DATASET EXCERPTS
/-- 20_memory.md R58: a read changes nothing but the bus response and, where it is blocked, ACCERR; and, but for CMD,
repeating a write leaves the same state. The byte storage is canonical (an invariant). -/
def Obligations.ReadsAndRepeatedWritesHaveNoFurtherEffect : Prop :=
  ∀ (s : State) (a : BitVec 16) (v : Word), s.mem.wf = true →
    (∃ b acc, busStep (.read a) s = { s with busOut := b, accerr := acc } ∧ (s.eng = .idle → acc = s.accerr)) ∧
    (a ≠ 0x000C#16 → busStep (.write a v) (busStep (.write a v) s) = busStep (.write a v) s)

/-- 10_state.md R41: only a DCHK that completes sets DICT_VALID; no other step of any agent does. -/
def Obligations.OnlyDchkSetsDictValid : Prop :=
  ∀ s t : State, step s = .next t → s.dictValid = false → t.dictValid = true →
    s.eng = .busy ∧ decode s.cmdl = .ok .dchk ∧ t.eng = .idle ∧ t.errcode = .ok ∧ dictOk s.mem = true

/-- 20_memory.md R57, R60: while a command is in flight no host transaction but a soft reset changes the storage, the
latched values or the answers it works with. -/
def Obligations.HostCannotDisturbACommandInFlight : Prop :=
  ∀ (s : State) (t : Txn), s.eng = .busy → s.rstN = true →
    (∀ v, t = .write 0x0004#16 v → v.getLsbD 1 = false) → SameCommandView s (busStep t s)

/-! ### Reset and invariants -/

/-- 10_state.md R45: the table of reset values. -/
def Obligations.ResetValues : Prop :=
  statusWord State.reset = 0#32 ∧ ctrlWord State.reset = 0#32 ∧ State.reset.eng = .idle ∧
  State.reset.cmdl = 0#32 ∧ State.reset.arg0 = 0#32 ∧ State.reset.arg1 = 0#32 ∧ State.reset.arg2 = 0#32 ∧
  State.reset.argl0 = 0#32 ∧ State.reset.argl1 = 0#32 ∧ State.reset.argl2 = 0#32 ∧ State.reset.res0 = 0#32 ∧
  State.reset.errcmd = 0#32 ∧ irq State.reset = false ∧ entropyRequest State.reset = none ∧
  readTarget State.reset .id = 0x424B5507#32 ∧ readTarget State.reset .caps = 0x10001010#32 ∧
  (∀ k : Fin 4, readTarget State.reset (.pmod k) = if k = 3 then 0x7FFFFFFF#32 else 0xFFFFFFFF#32) ∧
  (∀ i : Fin 16, State.reset.w[i] = 0#256 ∧ State.reset.coef[i] = 0#128 ∧ State.reset.shx[i] = 0#128 ∧
    State.reset.shy[i] = 0#128) ∧
  (∀ i : Fin 24, State.reset.idx[i] = 0#11) ∧ (∀ a, memRead State.reset.mem a = 0#8)

/-- 70_reset_and_hazards.md R132: when `rst_n` falls the command in flight is abandoned, DONE 0 and ERRCODE 0x00; while it
is low no transaction is taken, no request is outstanding and a late answer is ignored; when it rises every element
holds its reset value (the bus response is the model's own field, assumption log 8: nothing is said of it here). What
the elements hold while the pin is low, and so the clauses on `rstStep false s` and on low states, is the model's choice
(assumption log 7), and how a late answer is an input is log 6's. The premise on low states is an invariant. -/
def Obligations.HardwareResetErasesEverything : Prop :=
  ∀ s : State, Safety.Inv s →
    (∃ b, rstStep true (rstStep false s) = { State.reset with inputs := s.inputs, busOut := b }) ∧
    (rstStep false s).eng = .idle ∧ (rstStep false s).done = false ∧ (rstStep false s).errcode = .ok ∧
    (∀ a, eventStep (.lateEntropy a) s = .next s) ∧
    (s.rstN = false →
      (∃ b, rstStep true s = { State.reset with inputs := s.inputs, busOut := b }) ∧ entropyRequest s = none ∧
      (∀ t, ∃ b, busStep t s = { s with busOut := b }) ∧ ∀ a, entropyStep a s = s)

/-- The invariant holds after reset. -/
def Obligations.ResetMeetsTheInvariant : Prop := Safety.Inv State.reset

/-- Every step of every agent keeps the invariant: the byte storage stays canonical and within WORDBUF, BUF and DICT,
DICT_VALID = 1 implies a dictionary that passes DCHK (10_state.md R41), a busy unit has DONE = 0 (R36, R37), an idle
engine holds no entropy answer (R44), and no command is in flight while `rst_n` is low (70_reset_and_hazards.md R132). -/
def Obligations.StepKeepsTheInvariant : Prop :=
  ∀ s t : State, Safety.Inv s → step s = .next t → Safety.Inv t
end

TASK DESCRIPTION
Reproduce the entries exactly, dropping nothing.

ANSWER TO THE PROBLEM
/-- 20_memory.md R58: a read changes nothing but the bus response and, where it is blocked, ACCERR; and, but for CMD,
repeating a write leaves the same state. The byte storage is canonical (an invariant). -/
def Obligations.ReadsAndRepeatedWritesHaveNoFurtherEffect : Prop :=
  ∀ (s : State) (a : BitVec 16) (v : Word), s.mem.wf = true →
    (∃ b acc, busStep (.read a) s = { s with busOut := b, accerr := acc } ∧ (s.eng = .idle → acc = s.accerr)) ∧
    (a ≠ 0x000C#16 → busStep (.write a v) (busStep (.write a v) s) = busStep (.write a v) s)

/-- 10_state.md R41: only a DCHK that completes sets DICT_VALID; no other step of any agent does. -/
def Obligations.OnlyDchkSetsDictValid : Prop :=
  ∀ s t : State, step s = .next t → s.dictValid = false → t.dictValid = true →
    s.eng = .busy ∧ decode s.cmdl = .ok .dchk ∧ t.eng = .idle ∧ t.errcode = .ok ∧ dictOk s.mem = true

/-- 20_memory.md R57, R60: while a command is in flight no host transaction but a soft reset changes the storage, the
latched values or the answers it works with. -/
def Obligations.HostCannotDisturbACommandInFlight : Prop :=
  ∀ (s : State) (t : Txn), s.eng = .busy → s.rstN = true →
    (∀ v, t = .write 0x0004#16 v → v.getLsbD 1 = false) → SameCommandView s (busStep t s)

/-! ### Reset and invariants -/

/-- 10_state.md R45: the table of reset values. -/
def Obligations.ResetValues : Prop :=
  statusWord State.reset = 0#32 ∧ ctrlWord State.reset = 0#32 ∧ State.reset.eng = .idle ∧
  State.reset.cmdl = 0#32 ∧ State.reset.arg0 = 0#32 ∧ State.reset.arg1 = 0#32 ∧ State.reset.arg2 = 0#32 ∧
  State.reset.argl0 = 0#32 ∧ State.reset.argl1 = 0#32 ∧ State.reset.argl2 = 0#32 ∧ State.reset.res0 = 0#32 ∧
  State.reset.errcmd = 0#32 ∧ irq State.reset = false ∧ entropyRequest State.reset = none ∧
  readTarget State.reset .id = 0x424B5507#32 ∧ readTarget State.reset .caps = 0x10001010#32 ∧
  (∀ k : Fin 4, readTarget State.reset (.pmod k) = if k = 3 then 0x7FFFFFFF#32 else 0xFFFFFFFF#32) ∧
  (∀ i : Fin 16, State.reset.w[i] = 0#256 ∧ State.reset.coef[i] = 0#128 ∧ State.reset.shx[i] = 0#128 ∧
    State.reset.shy[i] = 0#128) ∧
  (∀ i : Fin 24, State.reset.idx[i] = 0#11) ∧ (∀ a, memRead State.reset.mem a = 0#8)

/-- 70_reset_and_hazards.md R132: when `rst_n` falls the command in flight is abandoned, DONE 0 and ERRCODE 0x00; while it
is low no transaction is taken, no request is outstanding and a late answer is ignored; when it rises every element
holds its reset value (the bus response is the model's own field, assumption log 8: nothing is said of it here). What
the elements hold while the pin is low, and so the clauses on `rstStep false s` and on low states, is the model's choice
(assumption log 7), and how a late answer is an input is log 6's. The premise on low states is an invariant. -/
def Obligations.HardwareResetErasesEverything : Prop :=
  ∀ s : State, Safety.Inv s →
    (∃ b, rstStep true (rstStep false s) = { State.reset with inputs := s.inputs, busOut := b }) ∧
    (rstStep false s).eng = .idle ∧ (rstStep false s).done = false ∧ (rstStep false s).errcode = .ok ∧
    (∀ a, eventStep (.lateEntropy a) s = .next s) ∧
    (s.rstN = false →
      (∃ b, rstStep true s = { State.reset with inputs := s.inputs, busOut := b }) ∧ entropyRequest s = none ∧
      (∀ t, ∃ b, busStep t s = { s with busOut := b }) ∧ ∀ a, entropyStep a s = s)

/-- The invariant holds after reset. -/
def Obligations.ResetMeetsTheInvariant : Prop := Safety.Inv State.reset

/-- Every step of every agent keeps the invariant: the byte storage stays canonical and within WORDBUF, BUF and DICT,
DICT_VALID = 1 implies a dictionary that passes DCHK (10_state.md R41), a busy unit has DONE = 0 (R36, R37), an idle
engine holds no entropy answer (R44), and no command is in flight while `rst_n` is low (70_reset_and_hazards.md R132). -/
def Obligations.StepKeepsTheInvariant : Prop :=
  ∀ s t : State, Safety.Inv s → step s = .next t → Safety.Inv t
end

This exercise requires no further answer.